ACTION ITEM:
Without skipping a line, reproduce the entries exactly.
##########
-- ==== Sys2Proof/Tests/Slice0.lean ====
section
/-! SUPPORT. The model's own tests: expected results are those of spec/95_test_vectors.md, by the section
named, and the encodings are written out from 30_encoding.md. The last part shows, for every
statement with hypotheses, states and operands that meet them. -/

namespace Sys2Proof.Tests.Slice0
open Sys2Proof.Machine

/-! ### Helpers -/

/-- A RUNNING session with a configuration and a controller; everything else as at reset. -/
def session (cfg : Configuration) (c : Controller) : State :=
  { State.reset with cfg := cfg, controller := c }

/-- One field of the state an outcome gives. -/
def field {α : Type} (f : State → α) : Host.Outcome State Fault Refusal → Option α
  | .next t => some (f t)
  | .fault _ => none
  | .refused _ => none

/-- The result byte of a read cycle. -/
def resultByte (s : State) : Option Byte :=
  match s.output with
  | .read b _ => some b
  | _ => none

/-- Four banks, every byte of a bank the same (L1.2): with BANK_SIZE 1 the window repeats the byte. -/
def fourBanks : Configuration :=
  { referenceConfiguration with
    bankCount := 4, bankSize := 1, rom := [(0, 0xAA), (1, 0xBB), (2, 0xCC), (3, 0xDD)] }

/-- Two banks filled 0x11 and 0x22 (L2.6). -/
def twoBanks : Configuration :=
  { referenceConfiguration with bankSize := 1, rom := [(0, 0x11), (1, 0x22)] }

/-- The FIXED configuration of L2.4. -/
def fixedBanks : Configuration :=
  { referenceConfiguration with bankSize := 0x800, rom := [(0x123, 0x5A), (0x923, 0x6B)] }

/-- The trace and IoRam of L2.3. -/
def decoderState : State :=
  { session referenceConfiguration .fixed with ioRam := [(5, 0x3C)], trace := ⟨0x85, 0x1004, 0xEA, 0x1003⟩ }

/-! ### Well-formedness -/

theorem test_wf_refuses_a_known_id : (Instr.schemeUnknown 3).wf = false ∧ (Instr.schemeUnknown 5).wf = false := by
  decide

theorem test_wf_takes_the_unknown_ids : (Instr.schemeUnknown 6).wf = true ∧ (Instr.schemeUnknown 255).wf = true := by
  decide

/-! ### Decoding: every constructor by a word written out from 30_encoding.md R61, R62, R65, R66 -/

-- D = 0000 0000, K = 000, A = 1 1111 1111 1001
theorem test_decode_read : decode (.cycle 0b000000000001111111111001) = .read 0x1FF9 := by decide
-- D = 0101 0101, K = 001, A = 0 0000 0011 1101
theorem test_decode_write : decode (.cycle 0b010101010010000000111101) = .write 0x003D 0x55 := by decide
-- K = 010, A = 1 0000 0000 0000
theorem test_decode_fetch : decode (.cycle 0b000000000101000000000000) = .fetch 0x1000 := by decide
-- K = 100, A = 1 1111 1111 1001
theorem test_decode_peek : decode (.cycle 0b000000001001111111111001) = .peek 0x1FF9 := by decide
theorem test_decode_reservedK011 : decode (.cycle 0b000000000110000000000000) = .reservedK011 0 0 := by decide
theorem test_decode_reservedK101 : decode (.cycle 0b000000001010000010000101) = .reservedK101 0x0085 0 := by decide
theorem test_decode_reservedK110 : decode (.cycle 0b000000001100000000000000) = .reservedK110 0 0 := by decide
theorem test_decode_reservedK111 : decode (.cycle 0b000100101110000000000000) = .reservedK111 0 0x12 := by decide
theorem test_decode_vsync : decode (.vsync 0b0000000100000111) = .vsync 263 := by decide
theorem test_decode_start : decode (.start referenceRecord) = .start referenceRecord := rfl
theorem test_decode_schemes :
    decode (.schemeId 0b00000000) = .schemeFixed ∧ decode (.schemeId 0b00000001) = .schemeWselAddr ∧
    decode (.schemeId 0b00000010) = .schemeWselData ∧ decode (.schemeId 0b00000011) = .schemeHotspot ∧
    decode (.schemeId 0b00000100) = .schemeSnoop ∧ decode (.schemeId 0b00000101) = .schemePagedRam ∧
    decode (.schemeId 0b00000110) = .schemeUnknown 6 ∧ decode (.schemeId 0b11111111) = .schemeUnknown 255 := by
  decide

theorem test_decodeBytes :
    decodeBytes .bus [0x3D, 0x20, 0x55] = .ok (.write 0x003D 0x55) ∧
    decodeBytes .sync [0x07, 0x01] = .ok (.vsync 263) ∧
    decodeBytes .bus [0x3D, 0x20] = .error (.wrongLength .bus) ∧
    decodeBytes .scheme [] = .error (.wrongLength .scheme) := ⟨rfl, rfl, rfl, rfl⟩

theorem test_decodeTableWord :
    decodeTableWord 24 0x55203D = some (.write 0x003D 0x55) ∧
    decodeTableWord 16 0x1FF9 = some (.read 0x1FF9) ∧
    decodeTableWord 16 0x5000 = some (.fetch 0x1000) ∧ decodeTableWord 16 0x9FF9 = some (.peek 0x1FF9) ∧
    decodeTableWord 24 0x12E000 = some (.reservedK111 0 0x12) ∧ decodeTableWord 16 0xFFFF = some (.vsync 0xFFFF) ∧
    decodeTableWord 8 4 = some .schemeSnoop ∧ decodeTableWord 8 9 = some (.schemeUnknown 9) ∧
    decodeTableWord 8 0x100 = none ∧ decodeTableWord 40 0 = none := by
  decide

-- R64, for the reference IOREG row: mirrorMask 0 1101 0000 0000, size 00 0000 0010 0000, base 0 0010 1000 0000, owner 10
theorem test_packRegion :
    packRegion ⟨.ioreg, 0x0280, 0x0020, 0x0D00⟩ = 0b011010000000000000000100000000101000000010 := by decide

theorem test_withFetchWord_runs_the_word :
    step (State.reset.withFetchWord 24 0x55203D) = exec (.write 0x003D 0x55) State.reset ∧
    step (State.reset.withFetchWord 8 1) = exec .schemeWselAddr State.reset ∧
    step (State.reset.withFetchWord 0 0) = exec (.start referenceRecord) State.reset := ⟨rfl, rfl, rfl⟩

/-! ### The address map (L1.1, L2.2) -/

theorem test_match_reference :
    matchRegion referenceRegions 0x003D = some (.video, 0x3D) ∧ matchRegion referenceRegions 0x0200 = some (.video, 0) ∧
    matchRegion referenceRegions 0x0F7F = some (.video, 0x7F) ∧ matchRegion referenceRegions 0x0185 = some (.ioram, 5) ∧
    matchRegion referenceRegions 0x0DFF = some (.ioram, 0x7F) ∧ matchRegion referenceRegions 0x0B80 = some (.ioreg, 0) ∧
    matchRegion referenceRegions 0x0F9F = some (.ioreg, 0x1F) ∧ matchRegion referenceRegions 0x02A0 = none ∧
    matchRegion referenceRegions 0x0FFF = none ∧ matchRegion referenceRegions 0x1000 = some (.cart, 0) ∧
    matchRegion referenceRegions 0x1FFF = some (.cart, 0xFFF) := by
  decide

theorem test_match_stride :
    strideMask 0x100 0x400 = 0x300 ∧ matchRegion [⟨.ioram, 0, 0x80, 0x300⟩] 0x300 = some (.ioram, 0) ∧
    matchRegion [⟨.ioram, 0, 0x80, 0x300⟩] 0x37F = some (.ioram, 0x7F) ∧
    matchRegion [⟨.ioram, 0, 0x80, 0x300⟩] 0x080 = none ∧ matchRegion [⟨.ioram, 0, 0x80, 0x300⟩] 0x1100 = none := by
  decide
##########
OUTPUT FOR THIS TASK:
-- ==== Sys2Proof/Tests/Slice0.lean ====
section
/-! SUPPORT. The model's own tests: expected results are those of spec/95_test_vectors.md, by the section
named, and the encodings are written out from 30_encoding.md. The last part shows, for every
statement with hypotheses, states and operands that meet them. -/

namespace Sys2Proof.Tests.Slice0
open Sys2Proof.Machine

/-! ### Helpers -/

/-- A RUNNING session with a configuration and a controller; everything else as at reset. -/
def session (cfg : Configuration) (c : Controller) : State :=
  { State.reset with cfg := cfg, controller := c }

/-- One field of the state an outcome gives. -/
def field {α : Type} (f : State → α) : Host.Outcome State Fault Refusal → Option α
  | .next t => some (f t)
  | .fault _ => none
  | .refused _ => none

/-- The result byte of a read cycle. -/
def resultByte (s : State) : Option Byte :=
  match s.output with
  | .read b _ => some b
  | _ => none

/-- Four banks, every byte of a bank the same (L1.2): with BANK_SIZE 1 the window repeats the byte. -/
def fourBanks : Configuration :=
  { referenceConfiguration with
    bankCount := 4, bankSize := 1, rom := [(0, 0xAA), (1, 0xBB), (2, 0xCC), (3, 0xDD)] }

/-- Two banks filled 0x11 and 0x22 (L2.6). -/
def twoBanks : Configuration :=
  { referenceConfiguration with bankSize := 1, rom := [(0, 0x11), (1, 0x22)] }

/-- The FIXED configuration of L2.4. -/
def fixedBanks : Configuration :=
  { referenceConfiguration with bankSize := 0x800, rom := [(0x123, 0x5A), (0x923, 0x6B)] }

/-- The trace and IoRam of L2.3. -/
def decoderState : State :=
  { session referenceConfiguration .fixed with ioRam := [(5, 0x3C)], trace := ⟨0x85, 0x1004, 0xEA, 0x1003⟩ }

/-! ### Well-formedness -/

theorem test_wf_refuses_a_known_id : (Instr.schemeUnknown 3).wf = false ∧ (Instr.schemeUnknown 5).wf = false := by
  decide

theorem test_wf_takes_the_unknown_ids : (Instr.schemeUnknown 6).wf = true ∧ (Instr.schemeUnknown 255).wf = true := by
  decide

/-! ### Decoding: every constructor by a word written out from 30_encoding.md R61, R62, R65, R66 -/

-- D = 0000 0000, K = 000, A = 1 1111 1111 1001
theorem test_decode_read : decode (.cycle 0b000000000001111111111001) = .read 0x1FF9 := by decide
-- D = 0101 0101, K = 001, A = 0 0000 0011 1101
theorem test_decode_write : decode (.cycle 0b010101010010000000111101) = .write 0x003D 0x55 := by decide
-- K = 010, A = 1 0000 0000 0000
theorem test_decode_fetch : decode (.cycle 0b000000000101000000000000) = .fetch 0x1000 := by decide
-- K = 100, A = 1 1111 1111 1001
theorem test_decode_peek : decode (.cycle 0b000000001001111111111001) = .peek 0x1FF9 := by decide
theorem test_decode_reservedK011 : decode (.cycle 0b000000000110000000000000) = .reservedK011 0 0 := by decide
theorem test_decode_reservedK101 : decode (.cycle 0b000000001010000010000101) = .reservedK101 0x0085 0 := by decide
theorem test_decode_reservedK110 : decode (.cycle 0b000000001100000000000000) = .reservedK110 0 0 := by decide
theorem test_decode_reservedK111 : decode (.cycle 0b000100101110000000000000) = .reservedK111 0 0x12 := by decide
theorem test_decode_vsync : decode (.vsync 0b0000000100000111) = .vsync 263 := by decide
theorem test_decode_start : decode (.start referenceRecord) = .start referenceRecord := rfl
theorem test_decode_schemes :
    decode (.schemeId 0b00000000) = .schemeFixed ∧ decode (.schemeId 0b00000001) = .schemeWselAddr ∧
    decode (.schemeId 0b00000010) = .schemeWselData ∧ decode (.schemeId 0b00000011) = .schemeHotspot ∧
    decode (.schemeId 0b00000100) = .schemeSnoop ∧ decode (.schemeId 0b00000101) = .schemePagedRam ∧
    decode (.schemeId 0b00000110) = .schemeUnknown 6 ∧ decode (.schemeId 0b11111111) = .schemeUnknown 255 := by
  decide

theorem test_decodeBytes :
    decodeBytes .bus [0x3D, 0x20, 0x55] = .ok (.write 0x003D 0x55) ∧
    decodeBytes .sync [0x07, 0x01] = .ok (.vsync 263) ∧
    decodeBytes .bus [0x3D, 0x20] = .error (.wrongLength .bus) ∧
    decodeBytes .scheme [] = .error (.wrongLength .scheme) := ⟨rfl, rfl, rfl, rfl⟩

theorem test_decodeTableWord :
    decodeTableWord 24 0x55203D = some (.write 0x003D 0x55) ∧
    decodeTableWord 16 0x1FF9 = some (.read 0x1FF9) ∧
    decodeTableWord 16 0x5000 = some (.fetch 0x1000) ∧ decodeTableWord 16 0x9FF9 = some (.peek 0x1FF9) ∧
    decodeTableWord 24 0x12E000 = some (.reservedK111 0 0x12) ∧ decodeTableWord 16 0xFFFF = some (.vsync 0xFFFF) ∧
    decodeTableWord 8 4 = some .schemeSnoop ∧ decodeTableWord 8 9 = some (.schemeUnknown 9) ∧
    decodeTableWord 8 0x100 = none ∧ decodeTableWord 40 0 = none := by
  decide

-- R64, for the reference IOREG row: mirrorMask 0 1101 0000 0000, size 00 0000 0010 0000, base 0 0010 1000 0000, owner 10
theorem test_packRegion :
    packRegion ⟨.ioreg, 0x0280, 0x0020, 0x0D00⟩ = 0b011010000000000000000100000000101000000010 := by decide

theorem test_withFetchWord_runs_the_word :
    step (State.reset.withFetchWord 24 0x55203D) = exec (.write 0x003D 0x55) State.reset ∧
    step (State.reset.withFetchWord 8 1) = exec .schemeWselAddr State.reset ∧
    step (State.reset.withFetchWord 0 0) = exec (.start referenceRecord) State.reset := ⟨rfl, rfl, rfl⟩

/-! ### The address map (L1.1, L2.2) -/

theorem test_match_reference :
    matchRegion referenceRegions 0x003D = some (.video, 0x3D) ∧ matchRegion referenceRegions 0x0200 = some (.video, 0) ∧
    matchRegion referenceRegions 0x0F7F = some (.video, 0x7F) ∧ matchRegion referenceRegions 0x0185 = some (.ioram, 5) ∧
    matchRegion referenceRegions 0x0DFF = some (.ioram, 0x7F) ∧ matchRegion referenceRegions 0x0B80 = some (.ioreg, 0) ∧
    matchRegion referenceRegions 0x0F9F = some (.ioreg, 0x1F) ∧ matchRegion referenceRegions 0x02A0 = none ∧
    matchRegion referenceRegions 0x0FFF = none ∧ matchRegion referenceRegions 0x1000 = some (.cart, 0) ∧
    matchRegion referenceRegions 0x1FFF = some (.cart, 0xFFF) := by
  decide

theorem test_match_stride :
    strideMask 0x100 0x400 = 0x300 ∧ matchRegion [⟨.ioram, 0, 0x80, 0x300⟩] 0x300 = some (.ioram, 0) ∧
    matchRegion [⟨.ioram, 0, 0x80, 0x300⟩] 0x37F = some (.ioram, 0x7F) ∧
    matchRegion [⟨.ioram, 0, 0x80, 0x300⟩] 0x080 = none ∧ matchRegion [⟨.ioram, 0, 0x80, 0x300⟩] 0x1100 = none := by
  decide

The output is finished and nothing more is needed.